Task to complete. The expected output is exactly the lines below, starting at the line with "DEFINITION. The matrix" and ending at the line with "(03 R109)? -/", both included; no other line belongs in it.

[Opening Extracted entries section]

-- ==== Sys2Proof/Machine/Bar.lean ====
section
/-!
DEFINITION. Accesses to the BARs: register reads and writes by field type (00 R13 to R18) with what a write of each
register does, the REG packets of other nodes (10 R375), BAR0 accesses of a wrong size (00 R16), unanswered reads
(12 R430), and the sky window (12 R431, R432).
-/
namespace Sys2Proof.Machine

/-! ## Fields (00 R13) -/

/-- A field after a write, bit by bit: `m` selects the bits the access writes, `was` is the register as this cycle found
it. An RW1C bit that hardware has set in the cycle of the write stays set (00 R14). -/
def fieldWritten (m v was old : Nat) (f : FieldDesc) : Nat :=
  let fm := Nat.land (setBits 0 f.hi f.lo (2 ^ (f.hi + 1 - f.lo) - 1)) m
  match f.ty with
  | .rw => old - Nat.land old fm + Nat.land v fm
  | .rw1c => old - Nat.land (Nat.land old was) (Nat.land v fm)
  | .rw1s => Nat.lor old (Nat.land v fm)
  | .ro => old
  | .wo => old

/-- A register after a write. -/
def regWritten (d : RegDesc) (m v was old : Nat) : Nat := d.fields.foldl (fieldWritten m v was) old

/-! ## Registers whose writes are ignored at times, and values stored as their nearer limit -/

/-- Is a write of a register ignored as a whole (02 R103, 12 R457, 12 R433, R474, 17 R603)? -/
def State.writeIgnored (s : State) (b : RegBlock) (i l : Nat) : Bool :=
  match b with
  | .core => (l == 8 && s.locked i) || ((l == 0x18 || l == 0x1C) && (s.locked i || s.coreState i != csIdle))
  | .cmp =>
    (decide (0x1000 ≤ l ∧ l < 0x2000) && decide (l % 0x40 < 0x10) && s.on (Reg.cmpRingCfg_enable ((l - 0x1000) / 0x40))) ||
    (decide (0x3000 ≤ l ∧ l < 0x3800) && decide (l % 0x20 < 8) && s.on (Reg.cmpEqCfg_enable ((l - 0x3000) / 0x20)))
  | .dbg => decide (0x20 ≤ l ∧ l < 0x60) && s.on Reg.dbgTraceCtrl_enable
  | _ => false

/-- The fields of a register that are stored as the nearer limit: each with its limits. -/
def limitsOf (b : RegBlock) (i l : Nat) : List (Fld × Nat × Nat) :=
  match b with
  | .mxa => if l = 4 then [(Reg.mxaFiller_window i, 0, 64)] else []
  | .vlt =>
    if l = 0x14 then [(Reg.vltArb_w_read i, 1, 15), (Reg.vltArb_w_write i, 1, 15), (Reg.vltArb_w_remote i, 1, 15)]
    else if l = 0x1C then [(Reg.vltEccCtrl_ce_threshold i, 1, 255)]
    else []
  | .bku => if l = 0 then [(Reg.bkuCtrl_max_active i, 1, 32)] else []
  | .sky =>
    if l = 0xC then [(Reg.skyE2e_lifetime_us i, 100, 30000), (Reg.skyE2e_reroute_ms i, 1, 255)]
    else if l = 0x18 then
      [(Reg.skyArb_w_req i, 1, 15), (Reg.skyArb_w_rsp i, 1, 15), (Reg.skyArb_w_tok i, 1, 15), (Reg.skyArb_w_mgt i, 1, 15)]
    else []
  | .hif => if l = 4 then [(Reg.hifCtrl_bar_timeout_us, 100, 10000)] else []
  | .ptm =>
    if l = 0 then
      [(Reg.ptmProfile_cap_w, 500, 2000), (Reg.ptmProfile_ramp_wpms, 10, 150), (Reg.ptmProfile_dew_floor, 20, 45)]
    else []
  | .ptmt => if l = 0x20 then [(Reg.ptmTKeepwarm_max_w i, 0, 160)] else []
  | .rst => if l = 0x10 then [(Reg.rstCrCfg_drain_us, 100, 10000)] else []
  | .ras =>
    if l = 4 then [(Reg.rasCtrl_ce_interval_ms, 1, 1000)]
    else if l = 0x18 then [(Reg.rasWdog_timeout_ms, 5, 1000)]
    else []
  | _ => []

/-! ## What writes do -/

/-- The state a command leaves. -/
def after (s : State) (f : State → Host.Outcome State Fault Refusal) : State :=
  match f s with
  | .next s' => s'
  | _ => s

/-- Does something if a bit of the written value is 1. -/
def State.ifBit (s : State) (v n : Nat) (f : State → Host.Outcome State Fault Refusal) : State :=
  if bit v n then after s f else s

/-- Flips a word of a memory by an armed injection: one bit, or two (16 R591). -/
def flipped (d : Nat → Codeword) (m : EccMem) (k : Nat) (two : Bool) : EccMem :=
  let w := EccMem.word d m k
  SMap.put d k ⟨w.d ^^^ (if two then 3 else 1), w.c⟩ m

/-- A write that arms RAS_INJECT (16 R590, R591): kinds 1 and 6 write the flipped word at once; a single error of a
management SRAM word is a CE record. -/
def State.armRas (s : State) : State :=
  let a := s.getF Reg.rasInjectAddr_addr
  let i := s.getF Reg.rasInject_index
  let two := s.on Reg.rasInject_mode
  if !s.on Reg.rasInject_arm then s
  else
    match s.getF Reg.rasInject_kind with
    | 1 =>
      if i < siteCount ∧ a < scratchSize then
        let c := s.core i
        (s.setCore i { c with scratch := flipped scratchZero c.scratch (a / 8) two }).usedInject
      else s
    | 6 =>
      if a < 0x10000 then
        { s with rst := { s.rst with retained := flipped retZero s.rst.retained (a / 8) two } }.usedInject
      else s
    | 7 => if two then s else (s.record (mkRecord s 0 16 0xFFFF 0 22 a 0)).usedInject
    | _ => s

/-- A sensor that an injection reports broken from now on is recorded (13 R508, 16 R591 kind 15). -/
def State.forcedBroken (before s : State) : State :=
  let die := s.getF Reg.ptmSensorSel_die
  let k := s.getF Reg.ptmSensorSel_index
  if s.on Reg.ptmInject_force_broken && decide (k < sensorCount die) && !(before.sensor die k).broken then
    s.ptmRecord 1 (sensorSite die) 15 k
  else s

/-- A write of DBG_TRACE_CTRL (17 R601, R603): while enable is 1 only enable is written; tracing that begins starts at
the base of its range with an empty store. -/
def State.writeTraceCtrl (s : State) (v : Nat) : State :=
  let was := s.on Reg.dbgTraceCtrl_enable
  let s := s.setF Reg.dbgTraceCtrl_enable (v % 2)
  let s := if !was && bit v 0 then
      { s with dbg := { s.dbg with incoming := [], store := [], pos := 0, droppedSince := 0, stopped := false } } else s
  if was then s
  else
    let s := ((s.setF Reg.dbgTraceCtrl_wrap (bits v 1 1)).setF Reg.dbgTraceCtrl_instr_en (bits v 2 2)).setF
      Reg.dbgTraceCtrl_chan (bits v 17 4)
    if bit v 3 && !s.licensed licTrace then (s.setF Reg.dbgTraceCtrl_route_en 0).setF Reg.dbgStatus_lic_err 1
    else s.setF Reg.dbgTraceCtrl_route_en (bits v 3 3)

/-- A write of a ring's or an event ring's configuration (12 R433, R440, R474): its size, while it is not enabled, then
its enable bit. -/
def State.writeRingCfg (s : State) (event : Bool) (r : Nat) (v : Nat) : State :=
  let k := clampNat 4 16 (bits v 4 0)
  let on := if event then s.on (Reg.cmpEqCfg_enable r) else s.on (Reg.cmpRingCfg_enable r)
  let s := if on then s
    else s.setF (if event then Reg.cmpEqCfg_log2_entries r else Reg.cmpRingCfg_log2_entries r) k
  if bit v 8 == on then s else after s (execRingEnableWrite event (Fin.ofNat 64 r) (bit v 8))
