-- ==== Sys2Proof/Machine/Mxa.lean ====
section
/-!
DEFINITION. The matrix array (chapter 03): MMA with its checks, operands, accumulators, flush, held tile and registers
(R105 to R139), and the array cycle by cycle: its queue, feeders, shadows, drain, freezes, gaps and filler (R114 to R123).
-/
namespace Sys2Proof.Machine

/-- The fields of an MMA (03 R107). -/
structure MmaF where
  s : Opnd
  v : Opnd
  d : Opnd
  sc : Opnd
  sfc : Nat
  sf : Fmt
  vf : Fmt
  keep : Bool
  acc : Bool
  zero : Bool
  flush : Bool
  dkind : Bool
  dtile : Nat
  sat : Bool
  cplx : Bool
  mx : Bool
  deriving DecidableEq, Repr

/-- The fields of an MMA from its word; displacements count in 64 B units. -/
def mmaF (c : Core) (n : Nat) : MmaF :=
  { s := c.opnd (bits n 35 32) (64 * sbits n 51 36), v := c.opnd (bits n 55 52) (64 * sbits n 71 56)
    d := c.opnd (bits n 92 89) (64 * sbits n 108 93), sc := c.opnd (bits n 115 112) (64 * sbits n 127 116)
    sfc := bits n 75 72, sf := Fmt.ofCode (bits n 75 72), vf := Fmt.ofCode (bits n 79 76), keep := bit n 80, acc := bit n 81
    zero := bit n 82, flush := bit n 83, dkind := bit n 84, dtile := bits n 88 85, sat := bit n 109
    cplx := bit n 110, mx := bit n 111 }

/-- Is an MMA operand out of its space, unaligned or out of range (03 R108)? -/
def mmaAddrBad (o : Opnd) (n : Nat) : Bool := !o.inScratch n || o.ea % 64 != 0

/-- Does the MMA read the scale area (03 R109)? -/
def MmaF.readsScale (f : MmaF) : Bool := f.mx || f.vf == .lt10

/-- Is a field the MMA does not use nonzero (03 R108)? -/
def mmaUnused (f : MmaF) (n : Nat) : Bool :=
  (f.keep && (bits n 35 32 != 0 || bits n 51 36 != 0)) ||
  (!f.flush && (f.dkind || f.dtile != 0 || bits n 92 89 != 0 || bits n 108 93 != 0)) ||
  (f.flush && !f.dkind && (bits n 92 89 != 0 || bits n 108 93 != 0)) ||
  (f.flush && f.dkind && f.dtile != 0) ||
  (!f.readsScale && (bits n 115 112 != 0 || bits n 127 116 != 0))

/-- Bytes of a flush to the scratchpad (03 R113). -/
def flushBytes (cplx : Bool) : Nat := if cplx then 8192 else 4096

/-- Holds the accumulator values of the other type (03 R124)? -/
def accMismatch (a : Acc) (isInt : Bool) : Bool := a.isInt == some (!isInt)

/-- The refusals of 03 R108, with the group where there is none. -/
def mmaCheck (c : Core) (f : MmaF) (n : Nat) : Option Group :=
  match groupOf f.sf f.vf with
  | none => none
  | some g =>
    let heldOk := match c.held with
      | none => false
      | some h => Fmt.ofCode h.sfmt.toNat == f.sf
    let a := if f.acc then c.acc1 else c.acc0
    if (!f.keep && mmaAddrBad f.s (statBytes g f.sf f.cplx)) || mmaAddrBad f.v (vecBytes g f.vf f.cplx) ||
        (f.readsScale && mmaAddrBad f.sc (scaleBytes g f.vf f.mx)) ||
        (f.flush && f.dkind && mmaAddrBad f.d (flushBytes f.cplx)) ||
        (f.vf == .lt10 && (f.mx || f.cplx)) ||
        (f.mx && (g == .i8 || g == .i4 || g == .h)) ||
        (f.cplx && ((g != .f8 && g != .i8) || f.acc)) ||
        (f.keep && (g == .h || f.cplx || !heldOk)) ||
        (f.sat && g.isInt) || (f.cplx && !f.dkind && f.dtile == 15) || mmaUnused f n ||
        (!f.zero && (accMismatch a g.isInt || (f.cplx && accMismatch c.acc1 g.isInt))) then none
    else some g

/-- Writes row j of an accumulator to the same row of a tile register; the lanes keep their flags (03 R113, R139). -/
def accRowToTile (a : Acc) (j : Nat) (old : Tile) : Tile :=
  mapLanes old (fun r l => if r = j then let e := a.at r l; ⟨e.v, e.poison, (old.at r l).flags⟩ else old.at r l)

/-- Is an element of the accumulator poisoned? -/
def accPoison (a : Acc) : Bool := a.el.any (fun e => e.2.poison)

/-- Raises the MXA flags (03 R140). -/
def State.mxaFlags (s : State) (i : Nat) (f : Flags) : State :=
  let s := if f.nanOp then s.setF (Reg.mxaStatus_nan_op i) 1 else s
  let s := if f.inv then s.setF (Reg.mxaStatus_inv i) 1 else s
  let s := if f.ovf then s.setF (Reg.mxaStatus_ovf i) 1 else s
  if f.isat then s.setF (Reg.mxaStatus_isat i) 1 else s

/-! ## The array's queue -/

/-- Entries of the array's queue (02 R67). -/
def mxaDepth : Nat := 8
/-- Entries of a row's feeder (03 R115). -/
def feedDepth : Nat := 8
/-- Result vectors in the drain buffer (03 R119). -/
def drainDepth : Nat := 8
/-- Bytes of the array's read port in a cycle (03 R117). -/
def readPort : Nat := 256

/-- Slots an MMA takes at row 0 (03 R114). -/
def MxaEnt.length (e : MxaEnt) : Nat := 32 * e.passes
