-- ==== Sys2Proof/Machine/Packets.lean ====
section
/-!
DEFINITION. Packets that come in by fabric ports (chapter 10): the receive buffers and the endpoint's round-robin (R377,
R400, R401), age (R386), transit (R368, R369, R372), and what each packet does at its site (R374).
-/
namespace Sys2Proof.Machine

/-- A packet that came in at a tower does its work at the site it is for (10 R374). -/
def State.deliverPkt (s : State) (t q : Nat) (k : Packet) (bad : List Nat) : State :=
  match k.cls, k.op with
  | 0, 0 => s.readPkt t q k
  | 0, 1 => s.writePkt t q k
  | 0, 2 => s.atomicPkt t q k
  | 0, 3 => s.watchArmPkt t q k
  | 0, 4 => s.watchCancelPkt q k
  | 1, 0 => s.readDataPkt t k
  | 1, 1 => s.writeAckPkt t k
  | 1, 2 => s.atomicOldPkt t k
  | 1, 3 => s.watchAckPkt t k
  | 1, 4 => s.noticePkt t q k
  | 1, 5 => s.refusedPkt t k
  | 1, 6 => s.admittedPkt t k
  | 1, 7 => s.acceptedPkt t k
  | 2, 0 => s.admitPkt q k
  | 2, 1 => s.dataPkt t q k bad
  | 2, 2 => s.abandonPkt q k
  | 3, 0 => s.pingPkt q k
  | 3, 1 => s.pongPkt t
  | 3, 2 => s.statePkt k
  | 3, 3 => s.regReadPkt t q k
  | 3, 4 => s.regWritePkt t q k
  | 3, 5 => s.regDataPkt t
  | _, _ => s.discard t

/-- What has reached its die is served, or refused; a source of this node takes the refusal at once. -/
def State.land (s : State) (x : Landing) : State :=
  match x with
  | .site t q k bad => s.deliverPkt t q k bad
  | .refuse t k st =>
    if vidNode k.src = s.nodeOf t then s.refusedPkt t (answerOf k 5 st (destVid k) []) else s.refusePkt t k st

/-- Everything that has reached its die, in order. -/
def State.landAll : Nat → State → State
  | 0, s => s
  | n + 1, s =>
    match s.landed with
    | [] => s
    | x :: rest => State.landAll n (({ s with landed := rest }).land x)

/-! ## Receive buffers -/

/-- REQ packets that a tower's endpoint holds (10 R401). -/
def poolSize : Nat := 4096

/-- Those that a tower's endpoint holds now. -/
def State.poolUsed (s : State) (t : Nat) : Nat :=
  s.vaults.foldl (fun n e => n + (e.2.waiting.filter (fun q => q.reply.isSome && q.via == t)).length) 0

/-- May the endpoint take a packet from its receive buffer: a REQ for this node needs room in the pool (10 R401), and no
failover holds its way (11 R420)? -/
def State.mayTake (s : State) (t : Nat) (k : Packet) : Bool :=
  if vidNode (destVid k) = s.nodeOf t then
    match vidSite (destVid k) with
    | none => true
    | some q => !s.dieHeld t (towerOf q) && !(k.cls == clsReq && decide (poolSize ≤ s.poolUsed t))
  else
    match s.route t (vidNode (destVid k)) with
    | none => true
    | some (g, _) => !s.dieHeld t g

/-- The first packet of each class and lane in a receive buffer. -/
def rxHeads (xs : List RxEnt) : List RxEnt :=
  xs.foldl (fun hs e => if hs.any (fun h => creditId h.pkt == creditId e.pkt) then hs else hs ++ [e]) []

/-- The packet that a tower's endpoint takes next, and its port: round-robin by port number (10 R400). -/
def State.meshPick (s : State) (t : Nat) : Option (Nat × RxEnt) :=
  let ptr := (s.tower t).mesh
  ((List.range 32).map (fun i => (ptr + i) % 32)).findSome? (fun p =>
    ((rxHeads (s.port t p).rx).find? (fun e => s.mayTake t e.pkt)).map (fun e => (p, e)))

/-- A packet in transit goes on, one link used (10 R368, R369, R372). -/
def State.forward (s : State) (t : Nat) (k : Packet) (back : Option (Nat × Nat)) : State :=
  let refuse := fun (s : State) => (s.freeRx back k).bounce t k stUnreachable
  if !k.hopsLeft then refuse s
  else
    match s.route t (vidNode (destVid k)) with
    | none => refuse s
    | some (g, cand) =>
      let on := fun (goal : Goal) => s.cross t
        { pkt := { k with hopsLeft := false }, hop := 0, transit := true, since := s.now, back := back, die := g, goal := goal }
      if k.cls = clsReq ∨ k.cls = clsTok then
        let o := flowPort cand k.src (destVid k) k.srcEngine
        if s.dieCut t g || !s.portIsUp g o then refuse s else on (.port o)
      else on .spray

/-- A packet leaves the receive buffer of a port: it has aged by its link and its wait (10 R386), and is discarded, goes
to its site, or goes on. -/
def State.takeIn (s : State) (t p : Nat) (e : RxEnt) : State :=
  let x := s.port t p
  let s := s.setPort t p { x with rx := x.rx.erase e }
  let back := some (32 * t + p, creditId e.pkt)
  let k := olderBy (olderBy e.pkt (s.getF (Reg.optPortStatus_delay_ns t p))) (s.now - e.at_)
  if s.expired t k then (s.freeRx back k).outlived t k
  else if reservedPkt k.cls k.op then (s.freeRx back k).discard t
  else if vidNode (destVid k) = s.nodeOf t then
    let s := s.freeRx back k
    match vidSite (destVid k) with
    | none => s.discard t
    | some q =>
      s.cross t { pkt := k, hop := 0, transit := false, since := s.now, back := none, die := towerOf q, goal := .site t q e.bad }
  else s.forward t k back

/-- A tower's endpoint takes what it may. -/
def State.meshRun (t : Nat) : Nat → State → State
  | 0, s => s
  | n + 1, s =>
    match s.meshPick t with
    | none => s
    | some (p, e) =>
      State.meshRun t n ((s.setTower t { s.tower t with mesh := (p + 1) % 32 }).takeIn t p e)

/-- Every tower's endpoint takes what it may, and what has reached its die is served. -/
def State.fabricOn (s : State) : State :=
  let n := s.ports.foldl (fun n e => n + e.2.rx.length) 0
  let s := ([0, 1, 2, 3].foldl (fun s t => State.meshRun t n s) s).pump
  State.landAll (2 * s.landed.length + 16) s

/-- A packet comes in by a port that is UP (10 R377). -/
def State.receive (s : State) (t p : Nat) (k : Packet) (bad : List Nat) : State :=
  if !s.portIsUp t p then s
  else
    let x := s.port t p
    (s.setPort t p { x with rx := x.rx ++ [⟨k, bad, s.now⟩] }).fabricOn

/-- A packet of a class and opcode for this node comes in by a port. -/
def State.packetIn (s : State) (t p : Nat) (k : Packet) (cls op : Nat) (bad : List Nat) : State :=
  if k.cls != cls || k.op != op || vidNode (destVid k) != s.nodeOf t then s else s.receive t p k bad

/-- A tick of the fabric: endpoints and links go on, and a port with nothing else to send returns credit in an idle flit
(10 R376, R377, R381). -/
def State.fabricTicks (s : State) : State :=
  let s := if s.landed.isEmpty && s.ports.all (fun e => e.2.rx.isEmpty) then s else s.fabricOn
  s.ports.foldl (fun s e =>
    let t := e.1 / 32
    let p := e.1 % 32
    if s.portIsUp t p && decide (0 < (s.port t p).retry.giveBack.2) then s.idleFlit t p false else s) s

/-! ## The packets -/

/-- READ (10 R392). -/
def execRead (t : Tower) (p : Sys2Proof.Port) (k : Packet) (s : State) : Host.Outcome State Fault Refusal :=
  next (s.packetIn t p k clsReq 0 [])

/-- WRITE (10 R392). -/
def execWrite (t : Tower) (p : Sys2Proof.Port) (k : Packet) (s : State) : Host.Outcome State Fault Refusal :=
  next (s.packetIn t p k clsReq 1 [])

/-- ATOMIC (10 R393). -/
def execAtomic (t : Tower) (p : Sys2Proof.Port) (k : Packet) (s : State) : Host.Outcome State Fault Refusal :=
  next (s.packetIn t p k clsReq 2 [])

/-- WATCH_ARM (10 R394). -/
def execWatchArm (t : Tower) (p : Sys2Proof.Port) (k : Packet) (s : State) : Host.Outcome State Fault Refusal :=
  next (s.packetIn t p k clsReq 3 [])

/-- WATCH_CANCEL (10 R394). -/
def execWatchCancel (t : Tower) (p : Sys2Proof.Port) (k : Packet) (s : State) : Host.Outcome State Fault Refusal :=
  next (s.packetIn t p k clsReq 4 [])

/-- READ_DATA (10 R374). -/
def execReadData (t : Tower) (p : Sys2Proof.Port) (k : Packet) (s : State) : Host.Outcome State Fault Refusal :=
  next (s.packetIn t p k clsRsp 0 [])

/-- WRITE_ACK (10 R374). -/
def execWriteAck (t : Tower) (p : Sys2Proof.Port) (k : Packet) (s : State) : Host.Outcome State Fault Refusal :=
  next (s.packetIn t p k clsRsp 1 [])

/-- ATOMIC_OLD (10 R374). -/
def execAtomicOld (t : Tower) (p : Sys2Proof.Port) (k : Packet) (s : State) : Host.Outcome State Fault Refusal :=
  next (s.packetIn t p k clsRsp 2 [])

/-- WATCH_ACK (10 R394). -/
def execWatchAck (t : Tower) (p : Sys2Proof.Port) (k : Packet) (s : State) : Host.Outcome State Fault Refusal :=
  next (s.packetIn t p k clsRsp 3 [])

/-- REFUSE (10 R384). -/
def execRefuse (t : Tower) (p : Sys2Proof.Port) (k : Packet) (s : State) : Host.Outcome State Fault Refusal :=
  next (s.packetIn t p k clsRsp 5 [])

/-- ADMITTED (10 R374). -/
def execAdmitted (t : Tower) (p : Sys2Proof.Port) (k : Packet) (s : State) : Host.Outcome State Fault Refusal :=
  next (s.packetIn t p k clsRsp 6 [])

/-- ACCEPTED (10 R374). -/
def execAccepted (t : Tower) (p : Sys2Proof.Port) (k : Packet) (s : State) : Host.Outcome State Fault Refusal :=
  next (s.packetIn t p k clsRsp 7 [])

/-- ADMIT (10 R388). -/
def execAdmit (t : Tower) (p : Sys2Proof.Port) (k : Packet) (s : State) : Host.Outcome State Fault Refusal :=
  next (s.packetIn t p k clsTok 0 [])

/-- ABANDON (10 R388). -/
def execAbandon (t : Tower) (p : Sys2Proof.Port) (k : Packet) (s : State) : Host.Outcome State Fault Refusal :=
  next (s.packetIn t p k clsTok 2 [])

/-- PING (10 R374). -/
def execPing (t : Tower) (p : Sys2Proof.Port) (k : Packet) (s : State) : Host.Outcome State Fault Refusal :=
  next (s.packetIn t p k clsMgt 0 [])

/-- PONG (10 R374). -/
def execPong (t : Tower) (p : Sys2Proof.Port) (k : Packet) (s : State) : Host.Outcome State Fault Refusal :=
  next (s.packetIn t p k clsMgt 1 [])

/-- STATE (10 R374). -/
def execStateMgt (t : Tower) (p : Sys2Proof.Port) (k : Packet) (s : State) : Host.Outcome State Fault Refusal :=
  next (s.packetIn t p k clsMgt 2 [])

/-- REG_READ (10 R375). -/
def execRegRead (t : Tower) (p : Sys2Proof.Port) (k : Packet) (s : State) : Host.Outcome State Fault Refusal :=
  next (s.packetIn t p k clsMgt 3 [])

/-- REG_WRITE (10 R375). -/
def execRegWrite (t : Tower) (p : Sys2Proof.Port) (k : Packet) (s : State) : Host.Outcome State Fault Refusal :=
  next (s.packetIn t p k clsMgt 4 [])

/-- REG_DATA (10 R375). -/
def execRegData (t : Tower) (p : Sys2Proof.Port) (k : Packet) (s : State) : Host.Outcome State Fault Refusal :=
  next (s.packetIn t p k clsMgt 5 [])

/-- DATA (10 R374); the words of some places are stored with failed parity (09 R339). -/
def execDataTok (t : Tower) (p : Sys2Proof.Port) (k : DataPacket) (s : State) : Host.Outcome State Fault Refusal :=
  next (s.packetIn t p k.pkt clsTok 1 k.bad)

/-- NOTICE (02 R82, 10 R394): from a vault of the package, or in a packet for a core. -/
def execNotice (i : Site) (n : NoticeIn) (s : State) : Host.Outcome State Fault Refusal :=
  match n with
  | .fromVault v => next (s.noticeHere i v)
  | .packet t p k => if k.dst != s.vidOf i * 2 ^ 32 then next s else next (s.packetIn t p k clsRsp 4 [])

/-- FABRIC_RESERVED_PACKET (10 R374). -/
def execFabricReservedPacket (t : Tower) (p : Sys2Proof.Port) (k : Packet) (s : State) : Host.Outcome State Fault Refusal :=
  if reservedPkt k.cls k.op then next (s.receive t p k []) else next s

/-- PACKET_FORWARD (10 R368, R369, R372, R386): a packet for another node. -/
def execPacketForward (t : Tower) (p : Sys2Proof.Port) (k : Packet) (s : State) : Host.Outcome State Fault Refusal :=
  if reservedPkt k.cls k.op || vidNode (destVid k) == s.nodeOf t then next s else next (s.receive t p k [])

end Sys2Proof.Machine
end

[Closing Extracted entries section]

Problem solution.
DEFINITION. The matrix array (chapter 03): MMA with its checks, operands, accumulators, flush, held tile and registers
(R105 to R139), and the array cycle by cycle: its queue, feeders, shadows, drain, freezes, gaps and filler (R114 to R123).
-/
namespace Sys2Proof.Machine

/-- The fields of an MMA (03 R107). -/
structure MmaF where
  s : Opnd
  v : Opnd
  d : Opnd
  sc : Opnd
  sfc : Nat
  sf : Fmt
  vf : Fmt
  keep : Bool
  acc : Bool
  zero : Bool
  flush : Bool
  dkind : Bool
  dtile : Nat
  sat : Bool
  cplx : Bool
  mx : Bool
  deriving DecidableEq, Repr

/-- The fields of an MMA from its word; displacements count in 64 B units. -/
def mmaF (c : Core) (n : Nat) : MmaF :=
  { s := c.opnd (bits n 35 32) (64 * sbits n 51 36), v := c.opnd (bits n 55 52) (64 * sbits n 71 56)
    d := c.opnd (bits n 92 89) (64 * sbits n 108 93), sc := c.opnd (bits n 115 112) (64 * sbits n 127 116)
    sfc := bits n 75 72, sf := Fmt.ofCode (bits n 75 72), vf := Fmt.ofCode (bits n 79 76), keep := bit n 80, acc := bit n 81
    zero := bit n 82, flush := bit n 83, dkind := bit n 84, dtile := bits n 88 85, sat := bit n 109
    cplx := bit n 110, mx := bit n 111 }

/-- Is an MMA operand out of its space, unaligned or out of range (03 R108)? -/
def mmaAddrBad (o : Opnd) (n : Nat) : Bool := !o.inScratch n || o.ea % 64 != 0

/-- Does the MMA read the scale area (03 R109)? -/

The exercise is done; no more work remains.